What this task involves: Below are lines of data; count those containing the word "wfifo" and write nothing but the number.
######
/-- An issued micro-order of an engine stream: STEP past its words (R41). -/
def Mach.stepOn (m : Mach) (now sid n : Nat) : Mach :=
  let s := m.str sid
  let cyc := m.jobCyc now s.job s.sel.lc
  m.modStr sid (fun s => { s with step := s.step + n, lastIssue := cyc, fresh := false, hold := .none, wfifo := 0,
                                  state := if s.state == .waitToken then .running else s.state })

/-- The executing word retires: the queue or STEP moves past it. -/
def Mach.retire (m : Mach) (now : Nat) : Mach :=
  if m.cs.sel.cls == .scalar then m.advance now m.cur none false else m.stepOn now m.cur m.curLen

/-! ### Status words -/

/-- PC or STEP. -/
def Stream.pos (s : Stream) : Nat := if s.sel.cls == .scalar then s.fq0.waddr else s.step

/-- ESTAT (R42). -/
def Stream.estat (s : Stream) (jobid : Nat) : Word :=
  wd (s.pos * 2 ^ 40 + s.state.code * 2 ^ 36 + s.sel.cls.code * 2 ^ 32 + s.dbank * 2 ^ 30 + b2n s.spec * 2 ^ 29
    + (if s.state == .waitToken then s.wfifo else 0) * 2 ^ 24 + jobid * 2 ^ 8
    + (if s.state == .frozen then s.prev.code else 0) * 2 ^ 4)

/-- A fetch-queue entry as a word (R321). -/
def FQ.word (e : FQ) : Word := wd (e.waddr * 2 ^ 40 + b2n e.annul * 4 + e.bank)

/-! ### Streams of a job -/

def Mach.streamsOf (m : Mach) (job : Nat) : List Nat := (m.streams.filter (fun p => p.2.job == job)).map (·.1)
def Mach.streamsOn (m : Mach) (job lc : Nat) : List Nat :=
  (m.streams.filter (fun p => p.2.job == job && p.2.sel.lc == lc)).map (·.1)
/-- The clusters a job runs on. -/
def Mach.clustersOf (m : Mach) (job : Nat) : List Nat :=
  (m.streams.filter (fun p => p.2.job == job)).foldl (fun a p => if a.contains p.2.sel.lc then a else a ++ [p.2.sel.lc]) []
/-- The stream of a job under a selector. -/
def Mach.findSel (m : Mach) (job : Nat) (sel : Sel) : Option Nat :=
  (m.streams.find? (fun p => p.2.job == job && p.2.sel == sel)).map (·.1)
/-- Whether a logical cluster belongs to the share that its carrier runs now. -/
def Job.shareRuns (j : Job) (p : Part) (lc : Nat) : Bool :=
  let k := lcKind lc
  match sget? j.share (dieKey k (p.carrier k (lcDie lc))) with
  | some l => l == lcDie lc
  | none => true
/-- Clusters that a job has a share on. -/
def Job.lcs (j : Job) : List Nat := (j.shares.map (fun s => s.sel.lc)).eraseDups
/-- Whether a job has its streams somewhere: between priming and its end. -/
def Job.live (j : Job) : Bool := j.phase != .ended
def Mach.modStreams (m : Mach) (ids : List Nat) (f : Stream → Stream) : Mach := ids.foldl (fun m i => m.modStr i f) m

/-- Every stream changed. -/
def Mach.mapStreams (m : Mach) (f : Stream → Stream) : Mach :=
  { m with streams := m.streams.map (fun (p : Nat × Stream) => (p.1, f p.2)) }

/-! ### Taking an exception: the freeze (R398 to R405) -/

/-- Job cycle at which a stream's next word issues (R405 NEXT). -/
def Stream.next (s : Stream) (delay : Nat) : Nat :=
  if s.sel.cls == .scalar then (if s.fresh then s.lastIssue else s.lastIssue + 1)
  else if s.fresh then s.lastIssue + delay else s.lastIssue + max delay 1

/-- The delay of the micro-order at an engine stream's STEP, as its table word gives it (R41, R91, R111). -/
def Mach.delayAt (m : Mach) (sid : Nat) : Nat :=
  let s := m.str sid
  if s.sel.cls == .scalar then 0 else
  match (m.engineWord sid s.step).2 with
  | .ok w => if bitOf w 31 then fld w 19 4 else fld w 21 4
  | .error _ => 0

/-- Whether a stream has issued a HALT that has not ended its job (R342). -/
def Stream.halts (s : Stream) : Bool := match s.hold with | .release .halt _ _ => true | _ => false

/-- A held word is abandoned and stays at FQ0, unless its effect has already performed at its home or engine: that word completes
first, and the queue moves past it (R324). -/
def Mach.abandon (m : Mach) (now sid : Nat) : Mach :=
  match (m.str sid).hold with
  -- a PHSW whose signal has counted is past, and its wait half goes on (R298)
  | .phWait d key cyc 1 => (m.advance now sid none false).modStr sid (fun s => { s with hold := .phWait d key cyc 2 })
  | .none | .phWait .. | .frozen .. => m
  | .phReply .. => { { m with cur := sid }.retire now with cur := m.cur }
  | .atomic id =>
    let m := m.endHostWait sid
    let rest := m.atoms.filter (fun a => a.id != id)
    match (m.atoms.find? (fun a => a.id == id)).map (fun a => (a.done, a.d)) with
    | some (some v, d) =>
      { (({ m with cur := sid, atoms := rest }.modStr sid (fun s => s.wr (d.getD 0).toNat v)).mend (.scalar sid (d.getD 0).toNat) (fun _ => true)).retire now with
          cur := m.cur }
    | _ => { m with atoms := rest }.modStr sid (fun s => { s with hold := .none })
  | .host .. | .dld .. | .gset .. | .desc .. => (m.endHostWait sid).modStr sid (fun s => { s with hold := .none })
  | .lease _ =>
    let s := m.str sid
    (m.modCct (ccKey (m.job s.job).cx s.sel.lc) (fun c => { c with cores := smod c.cores s.sel.unit {} (fun k => { k with req := none }) })).modStr
      sid (fun s => { s with hold := .none })
  | .publ id => { m with publs := m.publs.filter (fun p => p.id != id) }.modStr sid (fun s => { s with hold := .none })
  -- a HALT that a freeze cuts short runs again (R342)
  | .release .halt _ _ => { m with pend := m.pend.filter (fun p => !(p.sid == sid && p.eff == Eff.halt)) }.modStr sid (fun s =>
      { s with hold := .none, state := .running })
  | _ => m.modStr sid (fun s => { s with hold := .none })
######
Task response: 2